§ Instructions for the task: Of all the lines below, output only those starting at the one with "theorem test_wf_clock : (Instr.clockTreeSetupDone" and ending at the one with "(Instr.inboundBlock 0 0 ⟨0, 0⟩ ⟨0, 255, false, 0, List.replicate", both ends included, exactly as written.

§ Records shown:
______

-- ==== Sys2Proof/Tests/Slice0.lean ====
section
/-! SUPPORT. Small checks. `test_*`: commands that are not well-formed, and values worked out by hand from the manual's
tables. `wit_*`: for each statement of Certificates/Slice0/Obligations.lean that has hypotheses, states and operands that meet
them, clause by clause; the states are built from the reset state by the helpers below and are no run's. -/

namespace Sys2Proof.Tests

/- One theorem after another: elaborated side by side, those that evaluate a state each hold a thread until the kernel has
checked all before them. -/
set_option Elab.async false

open Sys2Proof Sys2Proof.Machine

/-! Operands out of range, one for each check of `Instr.wf`. -/

theorem test_wf_off : (Instr.registerWrite .host 2 0).wf = false ∧ (Instr.lowerHalfRead .host 0x4000000).wf = false := by decide
theorem test_wf_width : (Instr.bar0NarrowRead .host 0 3).wf = false := by decide
theorem test_wf_bar2 : (Instr.bar2Read 0 0 default default).wf = false ∧ (Instr.bar2Write 0 [] default default).wf = false := by decide
theorem test_wf_tile : (Instr.nop 176 0 .f).wf = false ∧ (Instr.nop 175 196 .f).wf = false := by decide
theorem test_wf_clock : (Instr.clockTreeSetupDone true [] [(0, 196)]).wf = false ∧ (Instr.clockTreeSetupDone true [1] [(191, 195)]).wf = true := by decide
theorem test_wf_word : (Instr.eccWriteback 0 0 98304).wf = false := by decide
theorem test_wf_engine : (Instr.abs (.tile 0 196) 0 0).wf = false := by decide
theorem test_wf_format : (Instr.ld (.ue 0) 0 ⟨12, 0, 0, 0⟩).wf = false := by decide
theorem test_wf_flit : (Instr.haltFlit 0 0 .n ⟨0, 0, [0], []⟩).wf = false := by decide
theorem test_wf_block : (Instr.inboundBlock 0 0 ⟨0, 0⟩ ⟨0, 256, false, 0, List.replicate 128 0⟩).wf = false ∧
    (Instr.inboundBlock 0 0 ⟨0, 0⟩ ⟨0, 255, false, 0, List.replicate 128 0⟩).wf = true := by decide +kernel
theorem test_wf_good : (Instr.nop 175 195 .w).wf = true ∧ (Instr.registerWrite .host 0x3FFFFFC 0).wf = true := by decide

/-! States. -/

/-- A 64-byte operation record of op code `opc`, all else 0 but bytes 52 on. -/
def rec (opc : Nat) (ops : List Byte := []) (flags : Byte := 0) : List Byte :=
  (natLE 1 opc ++ [flags] ++ List.replicate 50 0 ++ ops ++ List.replicate (12 - ops.length) 0)

/-- An image of 4 by 4 tiles with one tick whose streams hold one record. -/
def img1 (b : List Byte) : Img := { (default : Img) with
  reqU := 4
  reqV := 4
  main := [{ (default : TickRec) with
    recF := some 0
    nF := 1 }]
  recF := [b] }

/-- The state after reset, but a job runs. -/
def running (i : Img) : State := { State.reset with
  run := .run
  image := some i }

def open2 : State := { State.reset with
  level := .intrusive
  run := .halt }


def enable (pg : Page) : State := setReg pg 0x008 1 State.reset

def ready : State := { State.reset with run := .ready }

/-- Ready, with an earlier configuration in the staging bank. -/
def twoBanks : State := setReg .cfg 0x054 1 (setReg .cfg 0x050 2 ready)

/-- Halt at Intrusive with every field on, view 0 on wafer position (0, 0) and view 1 off the wafer. -/
def viewing : State := setReg .twc 0x044 0x8000FFFF (setReg .twc 0x040 0x80000000 (setReg .twc 0x008 1
  { open2 with fields := (List.range 56).map fun f => (f, { (default : FieldSt) with on := true }) }))

/-- MSI-X deliverable, vector 31 set to report to the host, one firing counted, its entry unmasked and pending. -/
def counting : State := setReg .evc 0x600 0x80000000 (setReg .evc (0x400 + 16 * 31 + 12) 0
  { State.reset with
    bankA := [(pageBase .evc + 0x080 + 4 * 31, 0xE0010000)]
    host := { State.reset.host with
      msixEn := true
      fmask := false
      d3hot := false
      bme := true }
    evc := { State.reset.evc with vecs := [(31, (1, 0))] } })

/-- A job runs and tile (u, v) is `t`. -/
def tiled (i : Img) (u v : Nat) (t : Tile) : State := { running i with tiles := [(tileKey u v, t)] }

/-- A flit with that header and payload, its CRC right. -/
def flit (hdr : BitVec 48) (pay : List Byte) : Flit := ⟨hdr, flitCrc ⟨hdr, 0, pay, []⟩, pay, []⟩

/-- A payload of 64 bytes that begins so. -/
def pay (b : List Byte) : List Byte := b ++ List.replicate (64 - b.length) 0

/-- An operation of stream F at work with nothing left to come. -/
def op1 (opc : Nat) : Op := ⟨.f, 0, opc, 0, rec opc, [], 0, [], 0⟩

/-- A VU instruction of four registers. -/
def word (vop : Nat) (vd : Nat := 0) (va : Nat := 0) (vb : Nat := 0) (low : Nat := 0) : W32 :=
  w32 (67108864 * vop + 4194304 * vd + 262144 * va + 16384 * vb + low)

/-- An image of one U program of one pass with that one instruction; stream 0 is the sums, 1 and 2 region 0 and region 1. -/
def imgU (w : W32) : Img := { img1 [] with
  uprogs := [{ (default : UProg) with
    streams := [⟨none, 0, false, 0, 0⟩, ⟨some 0, 3, false, 0, 0⟩, ⟨some 1, 0, false, 0, 0⟩]
    passes := [[w]] }]
  regions := [{ (default : Region) with chlen := 4 }, { (default : Region) with idx := 1 }] }

/-- A job runs and the engine of die 15 has that instruction next. -/
def engine (w : W32) : State := { running (imgU w) with
  dies := [(15, { DieSt.blank with ue := { Ue.blank with run := some ⟨0, [0], 0, 0, 0, false, 0⟩ } })] }

/-- The engine of die `d` stands at instruction `pc` of a pass; the program has that many groups. -/
def engineAt (i : Img) (d : Die) (groups : List Nat) (pass pc iter : Nat) (wait : Bool) : State := { running i with
  dies := [(d.val, { DieSt.blank with ue := { Ue.blank with run := some ⟨0, groups, pass, pc, iter, wait, 0⟩ } })] }
def imgP (ngroups : Nat) (passes : List (List W32)) : Img := { img1 [] with
  uprogs := [{ (default : UProg) with
    ngroups := ngroups
    consts := [7]
    passes := passes }] }

/-- Four stacked on every die. -/
def stacked (s : State) : State := setReg .cap 0x048 0x00400000 s

/-- A descriptor of one segment of 64 bytes at P 0 and M 4096. -/
def desc : List Byte := natLE 8 0 ++ natLE 8 4096 ++ natLE 4 64 ++ [12, 0, 0, 0] ++ natLE 8 8192

/-- A plan of one channel whose home is module 0: member 1 sends partials of shares 0 and 1, member 3 share 2. -/
def plan : Plan := { (default : Plan) with
  chans := [{ (default : Chan) with
    nsh := 3
    nred := 1
    openN := 1 }]
  shares := [⟨0, 1, 0xFFFF, 0xFFFF, 0, 0xFFFF⟩, ⟨1, 2, 0xFFFF, 0xFFFF, 1, 0xFFFF⟩, ⟨2, 3, 0xFFFF, 0xFFFF, 0, 0xFFFF⟩]
  reds := [{ (default : Redn) with nblk := 1 }] }

/-- A job runs with that plan; its one reduction is wide or not, E, the share it is held on and its sums are these. -/
def planned (w : Bool) (e : Nat) (h : Option Nat) (m : SMap SumEnt) : State := { running { img1 [] with regions := [default] } with
  rdc := { State.reset.rdc with
    plan := some plan
    reds := [(0, { RedSt.blank with
      wide := w
      adds := [(0, { AddSt.blank with
        tE := some e
        holding := h
        sums := m })] })] } }

/-- A frame of that reduction from a member, of one block. -/
def frame (share src : Nat) (b : List GBlock) : RFrame := { (default : RFrame) with
  share := share
  src := src
  nblk := 1
  blocks := b }
def block (r : Nat) : GBlock := ⟨List.replicate 32 0, 0, r, 0⟩

/-- Module 0 is a sender of the one share of a plan whose home is module 1; the entries of its one block held or not. -/
def plan1 : Plan := { plan with
  chans := [{ (default : Chan) with
    home := 1
    nsh := 1
    nred := 1
    openN := 1 }]
  shares := [⟨0, 0, 0xFFFF, 0xFFFF, 1, 0xFFFF⟩] }
def sender (w : Bool) (got : SMap Bool) : State := { planned w 0 none [] with rdc := { (planned w 0 none []).rdc with
  plan := some plan1
  parGot := got } }

/-- A link frame with its CRC. -/
def lframe (ltype : Nat) (body : List Byte) (ack : Option Nat := none) : LFrame :=
  let f : LFrame := ⟨frameFlits false 2, (0, 0), false, ltype, false, ltype = 8, 0, 7, 1, 2, body, 0, ack.isSome, ack.getD 0, false, 0, 0⟩
  { f with crc := frameCrc f }

/-- Port 15 is up, with a neighbour, and has that link state besides. -/
def linked (l : LinkSt) : State := { ready with links := [(15, { l with
  portUp := true
  nbrIv := 1 })] }

/-- Every field on at 720 mV with its regulators working. -/
def powerOn (set calm low : Nat) : State :=
  setReg (.fpw 55) 0x048 0xFFFFFFFF (setReg (.fpw 55) 0x04C 0xFFFFFFFF (setReg (.fpw 55) 0x050 0xFFFF (setReg (.fpw 55) 0x054 0xFFFFFF
    { ready with fields := [(55, { FieldSt.blank with
      on := true
      set := set
      calm := calm
      low := low })] })))

/-- What makes a flit good, as one decidable fact. -/
theorem test_flitGood {s : State} {i : Img} {u v kind : Nat} {p : Port} {f : Flit}
    (h : s.image = some i ∧ s.loading = false ∧ s.run = .run ∧ inImage s u v = true ∧ flitCrc f = f.crc ∧ flitKind f = kind ∧
      ctlRoom (tile s u v) p = true) :
    FlitGood s i u v p f kind := ⟨h.1, h.2.1, .inl h.2.2.1, h.2.2.2.1, h.2.2.2.2.1, h.2.2.2.2.2.1, fun _ => h.2.2.2.2.2.2⟩

theorem test_bulkGoes {s : State} {i : Img} {u v : Nat} {p : Port} {f : Flit}
    (h : (tile s u v).bulk = [] ∧ (i.lmode = true → (departure s i u v p none f).isSome = true) ∧ (tile s u v).ops = []) :
    BulkGoes s i u v p f := ⟨h.1, h.2.1, fun _ o ho => by simp [h.2.2] at ho⟩


/-! Registers. -/

theorem wit_StepRunsFrontCommand :
    { State.reset with pending := [.nop 0 0 .f] }.pending = .nop 0 0 .f :: [] ∧ State.reset.pending = [] ∧
    powered State.reset = true ∧ powered { State.reset with run := .off } = false := by decide +kernel

/-- The code with 8 ports has no LNK page at a die's third place. -/
theorem wit_AbsentPagesReadZero :
    spaceOf 0x126000 = .reg (.lnk 2) 0 ∧ pageFitted .w56s64p8 (.lnk 2) = false ∧
    MayWrite .host { State.reset with code := .w56s64p8 } := by unfold MayWrite; decide +kernel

______

§ Reply:
theorem test_wf_clock : (Instr.clockTreeSetupDone true [] [(0, 196)]).wf = false ∧ (Instr.clockTreeSetupDone true [1] [(191, 195)]).wf = true := by decide
theorem test_wf_word : (Instr.eccWriteback 0 0 98304).wf = false := by decide
theorem test_wf_engine : (Instr.abs (.tile 0 196) 0 0).wf = false := by decide
theorem test_wf_format : (Instr.ld (.ue 0) 0 ⟨12, 0, 0, 0⟩).wf = false := by decide
theorem test_wf_flit : (Instr.haltFlit 0 0 .n ⟨0, 0, [0], []⟩).wf = false := by decide
theorem test_wf_block : (Instr.inboundBlock 0 0 ⟨0, 0⟩ ⟨0, 256, false, 0, List.replicate 128 0⟩).wf = false ∧
    (Instr.inboundBlock 0 0 ⟨0, 0⟩ ⟨0, 255, false, 0, List.replicate 128 0⟩).wf = true := by decide +kernel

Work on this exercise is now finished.